* [TASK]: Present each line of the entries below that holds the word "encode".

Stored data

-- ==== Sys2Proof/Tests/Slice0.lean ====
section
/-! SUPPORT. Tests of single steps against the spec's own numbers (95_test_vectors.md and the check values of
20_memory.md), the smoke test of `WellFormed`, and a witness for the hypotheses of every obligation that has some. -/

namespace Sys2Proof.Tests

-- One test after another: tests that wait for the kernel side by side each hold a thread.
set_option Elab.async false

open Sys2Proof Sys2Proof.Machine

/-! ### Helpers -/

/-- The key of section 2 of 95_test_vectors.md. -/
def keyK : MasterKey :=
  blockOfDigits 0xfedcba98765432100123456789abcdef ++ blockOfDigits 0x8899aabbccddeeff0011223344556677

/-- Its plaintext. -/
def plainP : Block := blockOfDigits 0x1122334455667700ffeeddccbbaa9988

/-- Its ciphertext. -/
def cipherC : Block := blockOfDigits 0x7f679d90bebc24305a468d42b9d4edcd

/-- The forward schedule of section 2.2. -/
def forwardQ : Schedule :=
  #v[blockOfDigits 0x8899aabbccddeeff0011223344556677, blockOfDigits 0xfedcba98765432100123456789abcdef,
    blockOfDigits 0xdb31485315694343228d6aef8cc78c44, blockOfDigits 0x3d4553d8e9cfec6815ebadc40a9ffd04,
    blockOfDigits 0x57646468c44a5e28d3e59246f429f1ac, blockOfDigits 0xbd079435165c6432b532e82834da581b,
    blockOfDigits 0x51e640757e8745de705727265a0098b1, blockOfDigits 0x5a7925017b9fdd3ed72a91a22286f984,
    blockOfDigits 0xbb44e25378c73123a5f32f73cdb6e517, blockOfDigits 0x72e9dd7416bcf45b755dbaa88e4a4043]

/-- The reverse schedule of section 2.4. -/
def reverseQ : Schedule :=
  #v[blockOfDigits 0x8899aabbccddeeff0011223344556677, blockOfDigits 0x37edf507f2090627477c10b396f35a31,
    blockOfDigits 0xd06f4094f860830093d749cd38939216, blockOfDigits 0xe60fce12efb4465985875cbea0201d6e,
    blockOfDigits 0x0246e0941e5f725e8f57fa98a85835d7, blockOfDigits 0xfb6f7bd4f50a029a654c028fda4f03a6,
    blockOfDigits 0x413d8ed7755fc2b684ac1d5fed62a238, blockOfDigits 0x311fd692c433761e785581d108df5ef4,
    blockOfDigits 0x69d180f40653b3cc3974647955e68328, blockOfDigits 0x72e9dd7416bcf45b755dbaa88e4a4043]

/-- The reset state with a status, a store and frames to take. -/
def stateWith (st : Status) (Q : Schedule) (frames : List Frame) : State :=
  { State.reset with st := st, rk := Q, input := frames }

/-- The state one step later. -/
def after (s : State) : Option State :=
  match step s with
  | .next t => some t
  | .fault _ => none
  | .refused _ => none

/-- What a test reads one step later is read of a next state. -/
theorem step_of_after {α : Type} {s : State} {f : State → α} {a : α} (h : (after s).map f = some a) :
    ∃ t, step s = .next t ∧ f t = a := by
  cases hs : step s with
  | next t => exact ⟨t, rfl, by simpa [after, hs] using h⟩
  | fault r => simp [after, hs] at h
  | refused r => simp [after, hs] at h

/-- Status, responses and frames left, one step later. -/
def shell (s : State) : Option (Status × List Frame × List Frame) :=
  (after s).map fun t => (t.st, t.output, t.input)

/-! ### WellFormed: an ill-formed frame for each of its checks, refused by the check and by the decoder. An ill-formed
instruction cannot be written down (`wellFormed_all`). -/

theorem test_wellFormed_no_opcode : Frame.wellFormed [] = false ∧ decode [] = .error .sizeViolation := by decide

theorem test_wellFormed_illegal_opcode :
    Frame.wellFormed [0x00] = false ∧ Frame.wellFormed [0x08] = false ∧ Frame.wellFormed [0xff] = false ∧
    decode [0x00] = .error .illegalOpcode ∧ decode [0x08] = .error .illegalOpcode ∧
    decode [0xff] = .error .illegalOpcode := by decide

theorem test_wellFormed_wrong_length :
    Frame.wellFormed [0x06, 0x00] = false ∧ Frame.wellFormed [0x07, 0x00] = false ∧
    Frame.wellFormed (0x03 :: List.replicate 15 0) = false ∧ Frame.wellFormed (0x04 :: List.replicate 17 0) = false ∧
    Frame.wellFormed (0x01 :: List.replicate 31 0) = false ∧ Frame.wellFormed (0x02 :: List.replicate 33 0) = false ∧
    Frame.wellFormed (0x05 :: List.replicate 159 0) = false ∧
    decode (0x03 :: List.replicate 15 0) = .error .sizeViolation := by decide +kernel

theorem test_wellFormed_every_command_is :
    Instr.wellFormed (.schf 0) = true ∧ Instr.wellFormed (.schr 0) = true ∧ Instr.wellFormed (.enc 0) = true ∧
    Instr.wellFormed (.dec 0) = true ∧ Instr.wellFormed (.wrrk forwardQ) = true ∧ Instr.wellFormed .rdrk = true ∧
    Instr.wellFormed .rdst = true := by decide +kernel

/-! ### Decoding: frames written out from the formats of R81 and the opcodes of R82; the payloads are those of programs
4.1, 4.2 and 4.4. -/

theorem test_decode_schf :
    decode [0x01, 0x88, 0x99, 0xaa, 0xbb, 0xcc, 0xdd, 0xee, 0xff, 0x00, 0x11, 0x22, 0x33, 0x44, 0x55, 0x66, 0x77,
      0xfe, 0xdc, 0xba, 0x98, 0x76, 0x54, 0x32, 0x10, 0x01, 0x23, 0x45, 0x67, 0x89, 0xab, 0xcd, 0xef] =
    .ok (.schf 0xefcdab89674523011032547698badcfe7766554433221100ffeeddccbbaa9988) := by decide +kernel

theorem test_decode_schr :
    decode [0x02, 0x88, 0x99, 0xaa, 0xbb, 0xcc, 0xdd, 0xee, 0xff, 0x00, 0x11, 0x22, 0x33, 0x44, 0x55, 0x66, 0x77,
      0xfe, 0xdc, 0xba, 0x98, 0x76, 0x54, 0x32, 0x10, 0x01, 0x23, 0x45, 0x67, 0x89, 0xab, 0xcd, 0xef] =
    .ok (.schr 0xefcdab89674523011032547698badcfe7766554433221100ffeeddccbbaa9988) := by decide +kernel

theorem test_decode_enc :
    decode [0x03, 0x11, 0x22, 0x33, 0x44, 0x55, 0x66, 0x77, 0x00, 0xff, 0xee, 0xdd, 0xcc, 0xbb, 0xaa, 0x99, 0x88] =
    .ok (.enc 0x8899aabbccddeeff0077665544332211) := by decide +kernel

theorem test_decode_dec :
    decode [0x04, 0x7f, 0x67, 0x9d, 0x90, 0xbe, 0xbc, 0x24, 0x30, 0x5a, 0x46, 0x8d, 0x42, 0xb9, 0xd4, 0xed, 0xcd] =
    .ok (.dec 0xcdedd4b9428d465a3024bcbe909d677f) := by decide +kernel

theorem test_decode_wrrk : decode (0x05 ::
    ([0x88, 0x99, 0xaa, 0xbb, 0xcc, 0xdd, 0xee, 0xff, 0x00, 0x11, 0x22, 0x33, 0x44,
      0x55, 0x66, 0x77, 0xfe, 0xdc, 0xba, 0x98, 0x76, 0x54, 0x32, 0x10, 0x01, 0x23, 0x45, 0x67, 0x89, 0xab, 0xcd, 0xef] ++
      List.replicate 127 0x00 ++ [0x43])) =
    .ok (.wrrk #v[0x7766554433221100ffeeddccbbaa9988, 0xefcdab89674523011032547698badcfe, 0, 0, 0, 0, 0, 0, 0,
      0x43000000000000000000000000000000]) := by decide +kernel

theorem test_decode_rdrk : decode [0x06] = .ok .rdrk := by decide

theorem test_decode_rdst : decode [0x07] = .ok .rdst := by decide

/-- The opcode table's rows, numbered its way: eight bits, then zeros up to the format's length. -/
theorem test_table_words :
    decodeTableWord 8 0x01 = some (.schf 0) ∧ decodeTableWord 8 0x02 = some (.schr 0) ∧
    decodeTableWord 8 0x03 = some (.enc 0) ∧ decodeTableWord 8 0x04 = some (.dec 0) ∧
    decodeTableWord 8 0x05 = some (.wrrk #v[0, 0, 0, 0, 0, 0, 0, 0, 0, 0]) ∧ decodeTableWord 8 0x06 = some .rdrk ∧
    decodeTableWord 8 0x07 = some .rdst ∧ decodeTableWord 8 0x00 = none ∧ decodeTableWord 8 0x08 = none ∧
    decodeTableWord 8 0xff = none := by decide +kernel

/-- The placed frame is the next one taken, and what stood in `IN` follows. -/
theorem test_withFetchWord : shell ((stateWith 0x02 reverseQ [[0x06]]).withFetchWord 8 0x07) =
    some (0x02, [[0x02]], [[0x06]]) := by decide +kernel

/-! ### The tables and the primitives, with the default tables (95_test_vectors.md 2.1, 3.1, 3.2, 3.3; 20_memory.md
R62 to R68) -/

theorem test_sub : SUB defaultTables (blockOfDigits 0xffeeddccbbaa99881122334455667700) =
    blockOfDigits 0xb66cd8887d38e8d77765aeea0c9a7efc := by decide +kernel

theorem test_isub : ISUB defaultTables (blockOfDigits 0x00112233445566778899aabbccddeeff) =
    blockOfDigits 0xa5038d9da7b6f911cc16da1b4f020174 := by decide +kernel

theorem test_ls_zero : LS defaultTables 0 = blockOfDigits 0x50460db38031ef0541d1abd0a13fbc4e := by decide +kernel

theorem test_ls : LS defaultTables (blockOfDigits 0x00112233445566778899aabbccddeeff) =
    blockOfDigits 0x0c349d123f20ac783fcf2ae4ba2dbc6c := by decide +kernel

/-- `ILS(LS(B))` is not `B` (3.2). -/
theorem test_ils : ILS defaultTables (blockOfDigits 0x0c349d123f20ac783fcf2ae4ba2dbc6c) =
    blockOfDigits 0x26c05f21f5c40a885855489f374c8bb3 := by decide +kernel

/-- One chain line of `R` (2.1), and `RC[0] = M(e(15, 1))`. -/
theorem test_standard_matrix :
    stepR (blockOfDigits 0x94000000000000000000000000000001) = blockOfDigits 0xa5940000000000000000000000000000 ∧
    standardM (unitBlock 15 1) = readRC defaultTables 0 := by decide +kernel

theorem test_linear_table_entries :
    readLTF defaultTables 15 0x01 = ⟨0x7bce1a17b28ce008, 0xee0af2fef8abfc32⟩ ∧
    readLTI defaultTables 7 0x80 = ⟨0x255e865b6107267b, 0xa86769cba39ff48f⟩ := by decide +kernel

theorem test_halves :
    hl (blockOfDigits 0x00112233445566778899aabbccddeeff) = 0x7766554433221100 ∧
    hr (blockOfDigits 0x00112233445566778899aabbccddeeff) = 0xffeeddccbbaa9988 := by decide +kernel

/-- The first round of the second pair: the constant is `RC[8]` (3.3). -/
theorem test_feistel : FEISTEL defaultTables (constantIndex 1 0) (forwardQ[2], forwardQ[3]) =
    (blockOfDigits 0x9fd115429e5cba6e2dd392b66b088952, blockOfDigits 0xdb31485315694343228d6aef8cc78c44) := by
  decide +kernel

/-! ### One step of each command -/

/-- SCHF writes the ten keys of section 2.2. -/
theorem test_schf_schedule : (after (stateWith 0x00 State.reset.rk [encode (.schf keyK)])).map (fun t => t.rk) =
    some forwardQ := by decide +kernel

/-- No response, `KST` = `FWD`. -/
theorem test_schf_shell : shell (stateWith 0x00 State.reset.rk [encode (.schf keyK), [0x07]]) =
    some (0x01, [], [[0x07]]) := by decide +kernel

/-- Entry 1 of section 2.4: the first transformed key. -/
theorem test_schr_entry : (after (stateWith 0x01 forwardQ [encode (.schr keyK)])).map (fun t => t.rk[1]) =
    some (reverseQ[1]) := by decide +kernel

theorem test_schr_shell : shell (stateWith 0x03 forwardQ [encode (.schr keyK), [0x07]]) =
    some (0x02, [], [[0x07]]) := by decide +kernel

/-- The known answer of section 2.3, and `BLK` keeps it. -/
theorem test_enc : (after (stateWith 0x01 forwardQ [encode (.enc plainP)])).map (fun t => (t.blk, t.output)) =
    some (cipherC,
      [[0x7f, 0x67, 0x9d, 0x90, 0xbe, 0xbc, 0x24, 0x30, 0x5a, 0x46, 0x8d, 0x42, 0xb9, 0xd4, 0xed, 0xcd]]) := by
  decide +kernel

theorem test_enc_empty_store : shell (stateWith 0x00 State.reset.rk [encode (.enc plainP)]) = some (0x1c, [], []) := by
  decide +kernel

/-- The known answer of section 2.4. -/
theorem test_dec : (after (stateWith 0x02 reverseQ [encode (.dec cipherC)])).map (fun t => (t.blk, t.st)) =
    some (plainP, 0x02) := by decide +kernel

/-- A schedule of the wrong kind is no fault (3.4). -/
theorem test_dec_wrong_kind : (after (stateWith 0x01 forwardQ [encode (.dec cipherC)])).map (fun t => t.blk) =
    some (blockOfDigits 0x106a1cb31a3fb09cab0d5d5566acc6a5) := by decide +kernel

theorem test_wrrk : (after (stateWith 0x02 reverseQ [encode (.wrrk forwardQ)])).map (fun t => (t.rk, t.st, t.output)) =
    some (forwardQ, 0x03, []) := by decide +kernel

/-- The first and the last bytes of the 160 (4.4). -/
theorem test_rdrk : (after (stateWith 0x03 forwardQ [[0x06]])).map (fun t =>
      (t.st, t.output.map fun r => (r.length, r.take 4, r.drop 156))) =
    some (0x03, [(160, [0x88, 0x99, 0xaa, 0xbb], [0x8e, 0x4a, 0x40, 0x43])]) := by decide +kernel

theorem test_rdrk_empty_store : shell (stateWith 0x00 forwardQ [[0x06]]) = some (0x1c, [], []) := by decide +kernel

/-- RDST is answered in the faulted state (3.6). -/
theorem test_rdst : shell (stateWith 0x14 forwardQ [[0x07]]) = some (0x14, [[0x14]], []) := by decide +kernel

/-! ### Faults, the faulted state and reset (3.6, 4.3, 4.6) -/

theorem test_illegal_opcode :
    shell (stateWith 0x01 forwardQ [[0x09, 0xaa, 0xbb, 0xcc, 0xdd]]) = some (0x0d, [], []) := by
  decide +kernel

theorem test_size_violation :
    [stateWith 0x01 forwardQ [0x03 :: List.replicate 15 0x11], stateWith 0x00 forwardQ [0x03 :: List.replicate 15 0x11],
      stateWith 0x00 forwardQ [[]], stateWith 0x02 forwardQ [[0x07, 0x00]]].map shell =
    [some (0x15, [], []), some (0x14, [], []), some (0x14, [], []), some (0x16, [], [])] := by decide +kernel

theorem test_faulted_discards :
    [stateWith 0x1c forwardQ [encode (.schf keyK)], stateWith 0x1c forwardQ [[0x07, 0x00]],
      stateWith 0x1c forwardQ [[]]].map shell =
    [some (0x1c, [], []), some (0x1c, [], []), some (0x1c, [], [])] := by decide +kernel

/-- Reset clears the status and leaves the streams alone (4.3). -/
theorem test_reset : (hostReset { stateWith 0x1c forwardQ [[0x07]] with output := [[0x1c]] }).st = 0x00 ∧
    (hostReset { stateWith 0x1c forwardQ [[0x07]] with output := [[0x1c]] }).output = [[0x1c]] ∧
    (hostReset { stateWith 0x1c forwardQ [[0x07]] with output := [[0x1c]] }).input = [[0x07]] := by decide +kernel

* [SOLUTION TO THE EXERCISE]:
theorem test_schf_schedule : (after (stateWith 0x00 State.reset.rk [encode (.schf keyK)])).map (fun t => t.rk) =
theorem test_schf_shell : shell (stateWith 0x00 State.reset.rk [encode (.schf keyK), [0x07]]) =
theorem test_schr_entry : (after (stateWith 0x01 forwardQ [encode (.schr keyK)])).map (fun t => t.rk[1]) =
theorem test_schr_shell : shell (stateWith 0x03 forwardQ [encode (.schr keyK), [0x07]]) =
theorem test_enc : (after (stateWith 0x01 forwardQ [encode (.enc plainP)])).map (fun t => (t.blk, t.output)) =
theorem test_enc_empty_store : shell (stateWith 0x00 State.reset.rk [encode (.enc plainP)]) = some (0x1c, [], []) := by
theorem test_dec : (after (stateWith 0x02 reverseQ [encode (.dec cipherC)])).map (fun t => (t.blk, t.st)) =
theorem test_dec_wrong_kind : (after (stateWith 0x01 forwardQ [encode (.dec cipherC)])).map (fun t => t.blk) =
theorem test_wrrk : (after (stateWith 0x02 reverseQ [encode (.wrrk forwardQ)])).map (fun t => (t.rk, t.st, t.output)) =
    [stateWith 0x1c forwardQ [encode (.schf keyK)], stateWith 0x1c forwardQ [[0x07, 0x00]],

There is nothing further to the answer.